Shpitser asks: “Why is the DT approach based on directed acyclic graphs?” To which I answer: “It isn’t.” It is based, as indicated above, on the identification of transportable distributional components, which are then described in terms of ECI, and manipulated using the algebra of conditional independence. Given an initial set of assumptions, expressed as ECI properties, we can uncover their implications by repeated application of the ECI axioms (properties P1–P5 in my article). Sometimes our assumptions can be represented and manipulated (using d -separation) by an augmented directed acyclic graph (DAG); sometimes by a more general kind of graph (e.g. a chain graph: see Example 11.2 of [6]); and sometimes there is no graphical representation whatsoever. But the DT approach never requires that our conditional independence properties be representable in graphical form – and even when they are, everything that can be deduced can be deduced using algebra alone. There may even be advantages to confining attention to the algebra, given the ease with which graphs can be misleading and are regularly misunderstood [6].

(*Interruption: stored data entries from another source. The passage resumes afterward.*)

/-- The "Match" and "Mask" columns of 30_encoding.md R68, row by row. -/
def opcodeMap : List Row :=
  [⟨"NOP", 0x00000000#32, 0xFFFFFFFF#32⟩, ⟨"SRESET", 0x00000001#32, 0xFFFFFFFF#32⟩, ⟨"CLRCHUNK", 0x00000002#32, 0xFFFFFFFF#32⟩,
   ⟨"CLRIN", 0x00000003#32, 0xFFFFFFFF#32⟩, ⟨"PUSHS", 0x00000004#32, 0x0000FFFF#32⟩, ⟨"PUSHB", 0x00000005#32, 0xFF00FFFF#32⟩] ++
  [⟨"FREQ", 0x00000010#32, 0xFFFFFFFF#32⟩, ⟨"BUILD", 0x00000011#32, 0xFFFFFFFF#32⟩, ⟨"CODES", 0x00000012#32, 0xFFFFFFFF#32⟩,
   ⟨"PACK", 0x00000013#32, 0xFFFFFFFF#32⟩, ⟨"UNPACK", 0x00000014#32, 0xFFFFFFFF#32⟩, ⟨"SERTRIE", 0x00000015#32, 0xFFFFFFFF#32⟩,
   ⟨"DESERTRIE", 0x00000016#32, 0xFFFFFFFF#32⟩] ++
  [⟨"WRHEAD", 0x00000020#32, 0xFFFFFFFF#32⟩, ⟨"WRPAY", 0x00000021#32, 0xFFFFFFFF#32⟩, ⟨"EMITREC", 0x00000022#32, 0xFFFFFFFF#32⟩,
   ⟨"ENCODE", 0x00000023#32, 0xFFFFFFFF#32⟩, ⟨"RDHEAD", 0x00000024#32, 0xFFFFFFFF#32⟩, ⟨"RDPAY", 0x00000025#32, 0xFFFFFFFF#32⟩,
   ⟨"DECODE", 0x00000026#32, 0xFFFFFFFF#32⟩, ⟨"WRHDR", 0x00000030#32, 0xFFFFFFFF#32⟩, ⟨"RDHDR", 0x00000031#32, 0xFFFFFFFF#32⟩]

/-- The mnemonic of a command (30_encoding.md R68). -/
def mnemonic : Instr → String
  | .nop => "NOP"
  | .sreset => "SRESET"
  | .clrchunk => "CLRCHUNK"
  | .clrin => "CLRIN"
  | .pushs _ => "PUSHS"
  | .pushb _ => "PUSHB"
  | .freq => "FREQ"
  | .build => "BUILD"
  | .codes => "CODES"
  | .pack => "PACK"
  | .unpack => "UNPACK"
  | .sertrie => "SERTRIE"
  | .desertrie => "DESERTRIE"
  | .wrhead => "WRHEAD"
  | .wrpay => "WRPAY"
  | .emitrec => "EMITREC"
  | .encode => "ENCODE"
  | .rdhead => "RDHEAD"
  | .rdpay => "RDPAY"
  | .decode => "DECODE"
  | .wrhdr => "WRHDR"
  | .rdhdr => "RDHDR"

/-- The "Raised by" column of 60_exceptions.md R161, turned round: the kinds a command may raise by its rule. -/
def mayRaise : Instr → List ErrKind
  | .nop | .sreset | .clrchunk | .clrin | .freq => []
  | .pushs _ | .pushb _ | .encode | .wrhdr => [.capacity]
  | .build => [.emptyInput, .sequence]
  | .codes => [.sequence]
  | .pack => [.sequence, .capacity, .noCode]
  | .unpack => [.inconsistentLength, .sequence, .capacity]
  | .sertrie | .wrhead | .wrpay | .emitrec => [.sequence, .capacity]
  | .desertrie => [.malformedTrie, .capacity]
  | .rdhead | .rdhdr => [.truncatedRecord]
  | .rdpay => [.truncatedRecord, .capacity]
  | .decode => [.malformedTrie, .truncatedRecord, .inconsistentLength, .capacity]

/-- The state a fault of a command is entered from (60_exceptions.md R171): its start state, with `EOC <- 0` kept for
`RDHEAD` and `DECODE`. -/
def faultBase (i : Instr) (s : State) : State :=
  match i with
  | .rdhead | .decode => { s with eoc := false }
  | _ => s

/-- The "Code" column of 60_exceptions.md R161. -/
def faultCode : ErrKind → Nat
  | .emptyInput => 1
  | .malformedTrie => 2
  | .truncatedRecord => 3
  | .inconsistentLength => 4
  | .illegalCommand => 5
  | .sequence => 6
  | .capacity => 7
  | .noCode => 8

/-- The symbols of the leaves, left to right. -/
def leafSymbols : Tree → List Sym
  | .leaf x => [x]
  | .internal l r => leafSymbols l ++ leafSymbols r

/-- The subtree at the end of a path, left = bit 0, right = bit 1 (43_code_table_builder.md R105). -/
def follow : Tree → Bits → Option Tree
  | t, [] => some t
  | .leaf _, _ :: _ => none
  | .internal l _, false :: p => follow l p
  | .internal _ r, true :: p => follow r p

/-- Path `p` leaves the common part of two paths to the left, path `q` to the right. -/
def LeftOf : Bits → Bits → Prop
  | x :: p, y :: q => (x = false ∧ y = true) ∨ (x = y ∧ LeftOf p q)
  | _, _ => False

/-- The bits of a payload in order, most significant bit of byte 0 first (20_memory.md R52). -/
def payloadBits (p : List Byte) : Bits := p.flatMap (fun b => (List.range 8).map (fun i => b.getLsbD (7 - i)))

/-- `p` is before `q` in the order of 42_trie_builder.md R97, as a proposition. -/
def Before (p q : QNode) : Prop :=
  p.freq < q.freq ∨
  (p.freq = q.freq ∧ (nodeKind p < nodeKind q ∨ (nodeKind p = nodeKind q ∧ p.minor < q.minor)))

/-- The loop of 42_trie_builder.md R96 as a relation on queues without an order of their own: from the queue `q` at
insertion sequence number `seq` it returns `t`. -/
inductive BuildsTo : List QNode → Nat → Tree → Prop
  | last (n : QNode) (seq : Nat) : BuildsTo [n] seq n.tree
  | merge (q : List QNode) (a b : QNode) (rest : List QNode) (seq : Nat) (t : Tree)
      (elements : q.Perm (a :: b :: rest))
      (firstLeast : ∀ x ∈ b :: rest, Before a x)
      (secondLeast : ∀ x ∈ rest, Before b x)
      (next : BuildsTo (⟨.internal a.tree b.tree, a.freq + b.freq, seq⟩ :: rest) (seq + 1) t) :
      BuildsTo q seq t

/-- The bytes of a serialized trie before the flag of one of its nodes, from the ancestors of that node, root first
(45_trie_serializer.md R120, R123): each gives its flag, and `some l` stands for an ancestor whose left subtree `l` is
complete, the node being in its right one. With no ancestor the node is the root. -/
def bytesBefore : List (Option Tree) → List Byte
  | [] => []
  | none :: below => 0x00#8 :: bytesBefore below
  | some l :: below => 0x00#8 :: (serialize l ++ bytesBefore below)

/-- How many nodes `Parse` has counted before that flag (R123). -/
def nodesBefore : List (Option Tree) → Nat
  | [] => 0
  | none :: below => 1 + nodesBefore below
  | some l :: below => 1 + nodes l + nodesBefore below

/-- The bits of a chunk under a code table (44_bit_packer_unpacker.md R110): the codes of the symbols, one after the
other. -/
def bitsOf (c : CodeTable) (q : List Sym) : Bits := (q.map (fun x => (tableGet x c).getD [])).flatten

end Sys2Proof.Rules

open Sys2Proof Sys2Proof.Machine Sys2Proof.Rules

/-! ## Encoding -/

/-- 30_encoding.md R66, R68: decoding an encoded command gives it back, with every immediate, and a word that decodes to
a command is that command's encoding. -/
def Obligations.DecodeAndEncodeAgree : Prop :=
  (∀ i : Instr, decode (Sys2Proof.encode i) = .instr i) ∧
  (∀ (w : Word) (i : Instr), decode w = .instr i → Sys2Proof.encode i = w)

/-- 30_encoding.md R68: a word encodes the command of a row exactly when `(w AND mask) = match`. -/
def Obligations.WordsEncodeByMatchAndMask : Prop :=
  ∀ (w : Word) (r : Row), r ∈ opcodeMap →
    (w &&& r.mask = r.value ↔ ∃ i, decode w = .instr i ∧ mnemonic i = r.mnemonic)

/-- 30_encoding.md R69, R73: a word that matches no row is illegal: executed while `ERR = 0` it raises
`IllegalCommandError` with the word in `ERRINFO`; while `ERR != 0` it is ignored. -/
def Obligations.WordsOfNoRowAreIllegal : Prop :=
  ∀ (s : State) (w : Word), (∀ r ∈ opcodeMap, w &&& r.mask ≠ r.value) →
    perform (.write s.params.base 4 w) s = .next (if s.err = none then afterFault .illegalCommand w s else s)

/-- 30_encoding.md R66, R68: words written out bit by bit decode to their commands, and words with a reserved opcode
or a must-be-zero bit set (95_test_vectors.md V9 to V13) to none. -/
def Obligations.SampleWordsDecode : Prop :=
  decode 0x00610004#32 = .instr (.pushs 0x0061#16) ∧ decode 0xFFFF0004#32 = .instr (.pushs 0xFFFF#16) ∧
  decode 0x001F0005#32 = .instr (.pushb 0x1F#8) ∧ decode 0x00000011#32 = .instr .build ∧
  decode 0x00000014#32 = .instr .unpack ∧ decode 0x00000016#32 = .instr .desertrie ∧
  decode 0x00000023#32 = .instr .encode ∧ decode 0x00000026#32 = .instr .decode ∧
  decode 0x00000030#32 = .instr .wrhdr ∧ decode 0x00000031#32 = .instr .rdhdr ∧
  decode 0x00000006#32 = .illegal (.unassignedOpcode 0x06#8) ∧
  decode 0x00000104#32 = .illegal (.reservedBitSet 0x04#8) ∧
  decode 0x01000005#32 = .illegal (.reservedBitSet 0x05#8) ∧
  decode 0x00010010#32 = .illegal (.reservedBitSet 0x10#8)

/-! ## Steps and transactions -/

/-- 30_encoding.md R73, 20_memory.md R57: when the host's next transaction writes a word to `CMD` that decodes to `i`, the
step is `i`'s execution on the state without that transaction. -/
def Obligations.StepRunsTheWrittenCommand : Prop :=
  ∀ (s : State) (w : Word) (i : Instr) (rest : List Txn),
    s.pending = .write s.params.base 4 w :: rest → decode w = .instr i →
    step s = exec i { s with pending := rest }

/-- The model's `withFetchWord` (log 1): the word it is given is the next command the machine runs. -/
def Obligations.QueuedWordRunsNext : Prop :=
  ∀ (s : State) (i : Instr), step (s.withFetchWord 32 (Sys2Proof.encode i).toNat) = exec i s

/-- 20_memory.md R57: transactions are performed one at a time in the host's order, each a single step. No transaction
changes what the host has still to do, and none changes the parameters (10_state.md R43). With nothing pending the state
is kept (60_exceptions.md R179). The list of pending transactions is the model's own (log 1). -/
def Obligations.TransactionsArePerformedInOrder : Prop :=
  (∀ s : State, s.pending = [] → step s = .next s) ∧
  (∀ (s : State) (t : Txn) (rest : List Txn), s.pending = t :: rest → step s = perform t { s with pending := rest }) ∧
  (∀ (t : Txn) (s u : State), perform t s = .next u → u.pending = s.pending ∧ u.params = s.params) ∧
  (∀ (i : Instr) (s u : State), exec i s = .next u → u.reads = s.reads)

That said, DAG representations of causal problems are ubiquitous, and, when available, are much easier to understand and apply than the stark algebra. I have used and investigated DAGs in my article for these reasons – but they are never necessary.

3 Identification theory

Most of Shpitser’s discussion concerns an incidental aspect of DT: formal intervention variables are introduced only when they represent genuine real-world interventions. To me this seems only natural, though I am perhaps not quite as committed to it as he appears to be: I would not be averse to making purely instrumental use of an artificial intervention variable, if that could be shown to facilitate analysis. Nevertheless, I always favour a minimalist approach, so was happy to learn from him that, when applying (the DT version of) do-calculus, it is never necessary to incorporate intervention variables other than those required to give meaning to the query at hand. Shpitser’s illustrations of this, for the front-door and napkin problems, are very pleasing.

Some time ago, Vanessa Didelez and I developed an argument for the front-door criterion (see [7], Section 5.4.2), as modelled by Figure 1. Like Figure 1(a) of [1], this involves intervention only on A . But it differs from that representation in two ways. The first is the removal of the covariate C : this is entirely inconsequential, since the whole argument could be carried out conditional on covariates. The second is that (similar to the move from Figure 9 to Figure 10 in [2]) we have ignored the intention-to-treat (ITT) variable A , so representing only the ECIs between the domain variables H , A , M , and Y , viz.

(1) H F A .

(2) M ( H , F A ) A .

(3) Y ( A , F A ) ( H , M ) .

In addition, we have the deterministic relation

(4) F A = a A = a .

All further analysis is by purely algebraic application of properties (1)–(4).

For simplicity, we suppose all variables are discrete. We write p ( ) for p ( ; F A = ) , and p a ( ) for p ( ; F A = a ) . Note that, by (4),

(5) p a ( ) = p a ( A = a ) .

Figure 1 
            Augmented DAG for the front-door criterion.
Figure 1

Augmented DAG for the front-door criterion.

Lemma 1

Consider the following function q ( y m ) of the joint distribution under F A = :

q ( y m ) = h a p ( y h , m ) p ( a , h ) .

Then

(6) q ( y m ) = h p ( y h , m ) p ( h )

(7) = a p ( y a , m ) p ( a ) .

Proof

We trivially have q ( y m ) = h p ( y h , m ) a p ( a , h ) , yielding (6).

Also,

(8) q ( y m ) = h a p ( y a , h , m ) p ( a ) p ( h a )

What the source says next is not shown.